William Dufris cannot stack up next to Todd, but that's not even the problem. The whole first part of the book is in italics and several flashbacks to old advice throughout the book are also in italics. To indicate that to you, they distort the audio with an echo effect that makes it grating and downright infuriating to listen to. They didn't do that for the other two books, what made them think it was a good idea this time around? Fine whatever it's only a tiny fraction of the book. But then Dufris mispronounces the protagonist's name. The main character in the book makes a point of noting how to pronounce his name in the first two novels, several times. Dufris is supposed to BE the main character, make me believe he is Takeshi Kovacs and here he is blatantly mispronouncing his own name. Words cannot describe how annoying it is.

One of Dufris's other failings is the occasional screw up of cadence and tone of the character, but that's mostly in the beginning. It's like he didn't read the book before he narrated it; he certainly didn't read the first two books or he wouldn't have screwed up the protagonist's name.
5 internautes sur 5 ont trouvé ce commentaire utile 
3.0 étoiles sur 5 Opportunity Missed 30 août 2009
Par Alvin J. Daniel - Publié sur Amazon.com
Format:Broché
(Some spoilers)

First, the things I thought were well done
1) Slick, terrific prologue. Sets the stage for fireworks to come.
2) Some great concepts. The decom idea is fantastic (Jurassic Park for war machines), or battling with your younger self.

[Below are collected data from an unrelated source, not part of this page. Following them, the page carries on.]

-- ==== Sys2Proof/Machine/XelinOps.lean ====
section
/-! DEFINITION. A Xelin move (chapters 19, 20): values and tags, ports, guards, delay slots, stacks, the data space, traps and
core restarts. The command gives the move that stands at the core's PC (assumption 10). -/
namespace Sys2Proof.Machine

/-! ### Values and tags (R495, R498, R500) -/

def tagOf (v : W32) : Nat := v.toNat / 2 ^ 29
def payload (v : W32) : Nat := v.toNat % 2 ^ 29

/-- A value with a tag, from a TAGGED page; the bare 32 bits from a RAW one. -/
def mkTagged (tag n : Nat) : W32 := BitVec.ofNat 32 (tag % 8 * 2 ^ 29 + n % 2 ^ 29)
def mkVal (tg : Bool) (tag n : Nat) : W32 := if tg then mkTagged tag n else BitVec.ofNat 32 n

/-- Width of a number in the running mode. -/
def widthOf (tg : Bool) : Nat := if tg then 29 else 32

/-- A value as an unsigned and as a signed number of that width. -/
def unsignedIn (tg : Bool) (v : W32) : Nat := v.toNat % 2 ^ widthOf tg
def signedIn (tg : Bool) (v : W32) : Int := signedOf (widthOf tg) v.toNat

/-- The INT of a number, wrapped at the width. -/
def intVal (tg : Bool) (x : Int) : W32 := mkVal tg 0 (x % (2 ^ widthOf tg : Nat)).toNat

/-! ### Traps: what a move reports (R504, R505, Table 20-12) -/

/-- Trap causes (Table 19-7). -/
abbrev trapFetch : Nat := 0x01
abbrev trapIllegal : Nat := 0x02
abbrev trapSlot : Nat := 0x03
abbrev trapDstackOver : Nat := 0x04
abbrev trapDstackUnder : Nat := 0x05
abbrev trapRstackOver : Nat := 0x06
abbrev trapRstackUnder : Nat := 0x07
abbrev trapTag : Nat := 0x08
abbrev trapAccess : Nat := 0x09
abbrev trapWidth : Nat := 0x0A
abbrev trapAlign : Nat := 0x0B
abbrev trapWatchdog : Nat := 0x0D

/-- A trap's cause and its PORT, TAG and ADDR records. -/
structure XTrap where
  cause : Nat
  port  : Nat
  tag   : Nat
  addr  : Nat
deriving DecidableEq, Repr

/-- A trap that no tag and no address belongs to. -/
def XTrap.of (cause port : Nat) : XTrap := { cause := cause, port := port, tag := 56, addr := 0 }

/-- A trap of an access. -/
def XTrap.at_ (cause port addr : Nat) : XTrap := { cause := cause, port := port, tag := 56, addr := addr % 2 ^ 29 }

/-- Operand classes by their code in TRAP_TAG. -/
abbrev clsInt : Nat := 0
abbrev clsLogic : Nat := 1
abbrev clsPtr : Nat := 2
abbrev clsCode : Nat := 3
abbrev clsHandle : Nat := 4

/-- Whether a class accepts a tag (Table 19-3). -/
def accepts (cls tag : Nat) : Bool :=
  if cls = clsInt then decide (tag = 0)
  else if cls = clsLogic then decide (tag = 0 ∨ tag = 4)
  else if cls = clsPtr then decide (tag = 1)
  else if cls = clsCode then decide (tag = 2) else decide (tag = 3)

I wanted to like this book, having read altered carbon and its sequel. But it falls flat on characterization, and I even prefer action to characterization in my novels. He spends 100 pages developing a core group of characters only to have them go poof with nothing more than a cursory one-liner from another character about their fates. The main story motivations for the protagonist like why he wants revenge on the church, or why he becomes angry with the neo-Quellists both turn on two barely characterized individuals (Sarah and Isa). Why are they so important? Here was material for gripping reading, but he only spends 1-2 paragraphs on each, completely out of proportion to how much impact they have on the protagonists actions. Midway through the book, yet another core group of characters get introduced. Do I care at this point? Will they suffer the same one-line fate as the first group? Really, they exist simply as props. Even the antagonists are simply not characterized. There are almost no immediate scenes with them.

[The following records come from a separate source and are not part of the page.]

/-- RECV, ARG16, COMPLETE, SUBMIT, WAIT, EVENT and FETCH of the mailbox unit take effect. For an issued move with the tags
of Table 20-11, on core 2 from a TAGGED page: RECV waits for a command, whose delivery gives a fresh HANDLE; ARG16
gives a 16-bit field of the descriptor, or of the completion entry of a submission, and POISON outside it; COMPLETE
writes the completion with the operands' result, detail and flags and takes the handle away; SUBMIT admits a
descriptor of data RAM under a command, for the extension only the allowed ones; WAIT waits and ends with the status;
EVENT posts; FETCH takes the oldest descriptor of a ring or -1. Drawn from: R512, R513, R533, R534. The model's own
choices that it rests on: log entries 10, 54. -/
def Obligations.MailboxUnitOfACore : Prop :=
  (∀ (k : CoreIx) (g : BitVec 4) (src : MoveSrc) (s u : State) (tg : Bool) (v : W32), Issued k g 0x64 src s →
    tg = runsTagged s k → v = moveValue s k src → u = setCore k (fun c => (readSource c src).2) s →
    (k = 2 → tg = true) → exec (.mbxRecv k g src) s = .next (moved k src (fun c => { c with mbx := .receiving }) s)) ∧
  (∀ (k : CoreIx) (s : State) (n : RingIx) (f : Fetched), s.cores[k].mbx = .receiving → issues s k = true → k ≠ 2 →
    firmwareRuns s = true → nextRouted s k = some (n, f) →
    exec (.mbxRecvDelivery k) s = .next (handOver k n f (setCore k (fun c => { c with mbx := .idle }) (dispatch n f s)))) ∧
  (∀ (s : State) (n : RingIx) (f : Fetched) (r : List (RingIx × Fetched)), s.cores[(2 : CoreIx)].mbx = .receiving → issues s 2 = true →
    s.cores[(2 : CoreIx)].routed = (n, f) :: r →
    exec (.mbxRecvDelivery 2) s = .next (handOver 2 n f (setCore 2 (fun c => { c with mbx := .idle, routed := r }) s))) ∧
  (∀ (k : CoreIx) (n : RingIx) (f : Fetched) (s : State), handOver k n f s = setCore k (fun c => { c with
      handles := c.handles ++ [{ ref := BitVec.ofNat 29 c.nextRef, ring := n, cmd := f }], nextRef := c.nextRef + 1,
      res := { c.res with mbx := mkTagged 3 (BitVec.ofNat 29 c.nextRef).toNat } }) s) ∧
  (∀ (k : CoreIx) (g : BitVec 4) (src : MoveSrc) (s u : State) (tg : Bool) (v : W32) (h : CmdHandle), Issued k g 0x65 src s →
    tg = runsTagged s k → v = moveValue s k src → u = setCore k (fun c => (readSource c src).2) s →
    (k = 2 → tg = true) → (tg = true → tagOf s.cores[k].ops.mbxH = 3) → (tg = true → tagOf v = 0) →
    handleOf s.cores[k] s.cores[k].ops.mbxH = some h → exec (.mbxArg16 k g src) s = .next (moved k src (fun c => { c with res := { c.res with mbx := argField h.cmd.desc.bytes (signedIn tg v) } }) s)) ∧
  (∀ (k : CoreIx) (g : BitVec 4) (src : MoveSrc) (s u : State) (tg : Bool) (v : W32) (x : Submission) (e : Entry), Issued k g 0x65 src s →
    tg = runsTagged s k → v = moveValue s k src → u = setCore k (fun c => (readSource c src).2) s →
    (k = 2 → tg = true) → (tg = true → tagOf s.cores[k].ops.mbxH = 3) → (tg = true → tagOf v = 0) →
    handleOf s.cores[k] s.cores[k].ops.mbxH = none → submissionOf s.cores[k] s.cores[k].ops.mbxH = some x → x.done = some e →
    exec (.mbxArg16 k g src) s = .next (moved k src (fun c => { c with res := { c.res with mbx := argField (entryBytes s.rings[x.ring] e) (signedIn tg v) } }) s)) ∧
  (∀ (bs : List Byte) (o : Nat), o + 2 ≤ bs.length → o % 2 = 0 → argField bs o = BitVec.ofNat 32 (field bs o 2)) ∧
  (∀ (bs : List Byte) (o : Int), (o < 0 ∨ (bs.length : Int) < o + 2 ∨ o % 2 ≠ 0) → argField bs o = poison) ∧
  (∀ (k : CoreIx) (g : BitVec 4) (src : MoveSrc) (s u : State) (tg : Bool) (v : W32) (h : CmdHandle), Issued k g 0x66 src s →
    tg = runsTagged s k → v = moveValue s k src → u = setCore k (fun c => (readSource c src).2) s →
    (k = 2 → tg = true) → (tg = true → tagOf s.cores[k].ops.mbxH = 3) → (tg = true → (tagOf s.cores[k].ops.mbxResult = 0 ∨ tagOf s.cores[k].ops.mbxResult = 4) ∧
      tagOf s.cores[k].ops.mbxReshi = 0 ∧ tagOf s.cores[k].ops.mbxDetail = 0 ∧ tagOf v = 0) →
    (k = 2 → forbiddenStatus v = false) → handleOf s.cores[k] s.cores[k].ops.mbxH = some h →
    exec (.mbxComplete k g src) s = .next (setCore k nextPc (complete h.ring h.cmd (mbxReply k v s.cores[k].ops) (setCore k (fun c => { c with
      handles := c.handles.filter (fun x => decide (x.ref ≠ h.ref)),
      subs := c.subs.filter (fun x => decide (x.parent ≠ h.ref) || x.done.isNone),
      res := { c.res with mbx := 0 } }) u)))) ∧
  (∀ (k : CoreIx) (v : W32) (o : Operands) (r : Reply), r = mbxReply k v o → r.code = v.setWidth 16 ∧
    r.result = BitVec.ofNat 32 (payload o.mbxReshi % 8 * 2 ^ 29 + payload o.mbxResult) ∧ r.detail = o.mbxDetail.setWidth 16 ∧
    (k = 2 → r.epoch = 0 ∧ r.stale = false ∧ r.more = false) ∧
    (k ≠ 2 → r.epoch = BitVec.ofNat 16 (payload o.mbxFlags) ∧ r.stale = (payload o.mbxFlags).testBit 16 ∧
      r.more = (payload o.mbxFlags).testBit 17)) ∧
  (∀ (k : CoreIx) (g : BitVec 4) (src : MoveSrc) (s u : State) (tg : Bool) (v : W32) (h : CmdHandle) (a : Nat), Issued k g 0x67 src s →
    tg = runsTagged s k → v = moveValue s k src → u = setCore k (fun c => (readSource c src).2) s →
    (k = 2 → tg = true) → (tg = true → tagOf s.cores[k].ops.mbxH = 3) → (tg = true → tagOf v = 1) → a = unsignedIn tg v → a + 64 ≤ 0x20000 → a % 64 = 0 →
    handleOf s.cores[k] s.cores[k].ops.mbxH = some h → exec (.mbxSubmit k g src) s = .next (setCore k nextPc (submit k h { bytes := (localRead k a 64 u).1 } u))) ∧
  (∀ (k : CoreIx) (h : CmdHandle) (d : Descriptor) (s : State) (x : Submission),
    x = { ref := BitVec.ofNat 29 s.cores[k].nextRef, parent := h.ref, ring := h.ring, id := s.nextId, done := none } →
    (k = 2 → maySubmit d.opcode = true ∧
      (s.cores[k].subs.filter (fun y => decide (y.parent = h.ref) && y.done.isNone)).length < 16) →
    submit k h d s = admitOne h.ring 0 (setCore k (fun c => { c with
      subs := c.subs ++ [x], nextRef := c.nextRef + 1,
      res := { c.res with mbx := mkTagged 3 x.ref.toNat } }) s) d) ∧
  (∀ (h : CmdHandle) (d : Descriptor) (s : State), maySubmit d.opcode = false →
    ∃ x, (submit 2 h d s) = setCore 2 (fun c => { c with
      subs := c.subs ++ [x], nextRef := c.nextRef + 1, res := { c.res with mbx := mkTagged 3 x.ref.toNat } }) { s with nextId := s.nextId + 1 } ∧
      x.done = some ((Reply.of codeStateIllegal).entry d) ∧ x.parent = h.ref) ∧
  (∀ (k : CoreIx) (g : BitVec 4) (src : MoveSrc) (s u : State) (tg : Bool) (v : W32) (x : Submission), Issued k g 0x68 src s →
    tg = runsTagged s k → v = moveValue s k src → u = setCore k (fun c => (readSource c src).2) s →
    (k = 2 → tg = true) → (tg = true → tagOf v = 3) → submissionOf s.cores[k] v = some x →
    exec (.mbxWait k g src) s = .next (moved k src (fun c => { c with mbx := .waiting (BitVec.ofNat 29 (payload v)) }) s)) ∧
  (∀ (k : CoreIx) (s : State) (ref : BitVec 29) (x : Submission) (e : Entry), s.cores[k].mbx = .waiting ref → issues s k = true →
    s.cores[k].subs.find? (fun x => decide (x.ref = ref)) = some x → x.done = some e →
    exec (.mbxWaitDone k) s = .next (setCore k (fun c => { c with
      mbx := .idle, res := { c.res with mbx := e.status.setWidth 32 } }) s)) ∧
  (∀ (k : CoreIx) (g : BitVec 4) (src : MoveSrc) (s u : State) (tg : Bool) (v : W32), Issued k g 0x69 src s →
    tg = runsTagged s k → v = moveValue s k src → u = setCore k (fun c => (readSource c src).2) s →
    (tg = true → tagOf s.cores[k].ops.mbxDetail = 0 ∧ tagOf v = 0) →
    exec (.mbxEvent k g src) s = .next (setCore k (fun c => nextPc { c with res := { c.res with mbx := 0 } })
      (event (v.setWidth 16) (s.cores[k].ops.mbxDetail.setWidth 16) 0 u))) ∧
  (∀ (k : CoreIx) (g : BitVec 4) (src : MoveSrc) (s u : State) (tg : Bool) (v : W32) (n : RingIx), Issued k g 0x6A src s →
    tg = runsTagged s k → v = moveValue s k src → u = setCore k (fun c => (readSource c src).2) s →
    (tg = true → tagOf v = 0) → unsignedIn tg v = n.val →
    (∀ f, nextFor (fun _ => true) n s = some f → exec (.mbxFetch k g src) s = .next (setCore k nextPc (handOver k n f (dispatch n f u)))) ∧
    (nextFor (fun _ => true) n s = none → exec (.mbxFetch k g src) s = .next (moved k src (fun c => { c with res := { c.res with mbx := intVal tg (-1) } }) s)))

/-- XFR.READ and XFR.WRITE start a transfer or give ARG_RANGE; a transfer that ends moves its bytes or leaves local memory
as it was. For an issued move with XFR.LOCAL PTR on a TAGGED page: a length of 4 to 65536 bytes in words, a word-
aligned local range in one region and a far DADDR in range start a transfer; anything else puts ARG_RANGE in XFR.OUT
and starts none. A transfer that fails puts INT_TRANSFER in XFR.OUT and changes no memory; a write carries the local
bytes to the DADDR, a read the far bytes into local memory, unless the access fails, whose code is then the result. A
discarded transfer leaves XFR.OUT. Drawn from: R311, R536, R541. The model's own choices that it rests on: log entries
10, 55. -/
def Obligations.TransferUnitOfACore : Prop :=
  (∀ (k : CoreIx) (g : BitVec 4) (src : MoveSrc) (s u : State) (tg : Bool) (v : W32) (a n : Nat), Issued k g 0x76 src s →
    tg = runsTagged s k → v = moveValue s k src → u = setCore k (fun c => (readSource c src).2) s →
    (tg = true → tagOf s.cores[k].ops.xfrLocal = 1) → a = xaddr tg s.cores[k].ops.xfrLocal → n = xaddr tg s.cores[k].ops.xfrLen →
    4 ≤ n → n ≤ 65536 → n % 4 = 0 → localRange k a n = true → farBad s (farAddr s.cores[k].ops) n = false →
    exec (.xfrRead k g src) s = .next (moved k src (fun c => { c with
      xfr := some { write := false, localAddr := a, far := BitVec.ofNat 64 (farAddr s.cores[k].ops), len := n, discard := false } }) s)) ∧
  (∀ (k : CoreIx) (g : BitVec 4) (src : MoveSrc) (s u : State) (tg : Bool) (v : W32) (a n : Nat), Issued k g 0x76 src s →
    tg = runsTagged s k → v = moveValue s k src → u = setCore k (fun c => (readSource c src).2) s →
    (tg = true → tagOf s.cores[k].ops.xfrLocal = 1) → a = xaddr tg s.cores[k].ops.xfrLocal → n = xaddr tg s.cores[k].ops.xfrLen →
    (n < 4 ∨ 65536 < n ∨ n % 4 ≠ 0 ∨ localRange k a n = false ∨ farBad s (farAddr s.cores[k].ops) n = true) →
    exec (.xfrRead k g src) s = .next (moved k src (fun c => { c with res := { c.res with xfr := codeArgRange.setWidth 32 } }) s)) ∧
  (∀ (k : CoreIx) (g : BitVec 4) (src : MoveSrc) (s u : State) (tg : Bool) (v : W32) (a n : Nat), Issued k g 0x77 src s →
    tg = runsTagged s k → v = moveValue s k src → u = setCore k (fun c => (readSource c src).2) s →
    (tg = true → tagOf s.cores[k].ops.xfrLocal = 1) → a = xaddr tg s.cores[k].ops.xfrLocal → n = xaddr tg s.cores[k].ops.xfrLen →
    4 ≤ n → n ≤ 65536 → n % 4 = 0 → localRange k a n = true → farBad s (farAddr s.cores[k].ops) n = false →
    exec (.xfrWrite k g src) s = .next (moved k src (fun c => { c with
      xfr := some { write := true, localAddr := a, far := BitVec.ofNat 64 (farAddr s.cores[k].ops), len := n, discard := false } }) s)) ∧
  (∀ (k : CoreIx) (g : BitVec 4) (src : MoveSrc) (s u : State) (tg : Bool) (v : W32) (a n : Nat), Issued k g 0x77 src s →
    tg = runsTagged s k → v = moveValue s k src → u = setCore k (fun c => (readSource c src).2) s →
    (tg = true → tagOf s.cores[k].ops.xfrLocal = 1) → a = xaddr tg s.cores[k].ops.xfrLocal → n = xaddr tg s.cores[k].ops.xfrLen →
    (n < 4 ∨ 65536 < n ∨ n % 4 ≠ 0 ∨ localRange k a n = false ∨ farBad s (farAddr s.cores[k].ops) n = true) →
    exec (.xfrWrite k g src) s = .next (moved k src (fun c => { c with res := { c.res with xfr := codeArgRange.setWidth 32 } }) s)) ∧
  (∀ (k : CoreIx) (s : State) (x : Transfer), s.cores[k].xfr = some x →
    exec (.xfrDone k true) s = .next (setCore k (fun c => { c with xfr := none, res := { c.res with xfr := if x.discard then c.res.xfr else codeIntTransfer.setWidth 32 } }) s) ∧
    (x.write = true → exec (.xfrDone k false) s = .next (setCore k (fun c => { c with xfr := none, res := { c.res with xfr := if x.discard then c.res.xfr else ((writeFails s x.far.toNat x.len).getD codeOk).setWidth 32 } }) 
      (daddrWrite x.far.toNat (localRead k x.localAddr x.len s).1 s))) ∧
    (∀ e, x.write = false → readFails s x.far.toNat x.len = some e → exec (.xfrDone k false) s = .next (setCore k (fun c => { c with xfr := none, res := { c.res with xfr := if x.discard then c.res.xfr else e.setWidth 32 } }) s)) ∧
    (x.write = false → readFails s x.far.toNat x.len = none → exec (.xfrDone k false) s =
      .next (setCore k (fun c => { c with xfr := none, res := { c.res with xfr := if x.discard then c.res.xfr else codeOk.setWidth 32 } }) (localWrite k x.localAddr (daddrRead s x.far.toNat x.len) s))))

Even the main attraction, the battle with his younger self is wasted. Again, this would seem to be material for intense dialog and action. Instead they trade a few barbed quips with each other at the few points when they actually do meet, hardly the stuff of drama.

There are other problems, like too much authorial intrusion to provide social commentary. I wouldn't mind if there was a gripping story, but without one I found myself skipping swaths of text to get back to the main thread.

Unfortunately, as much as I enjoyed his earlier books I don't think I will be going back to this author. There are simply too many other good reads out there.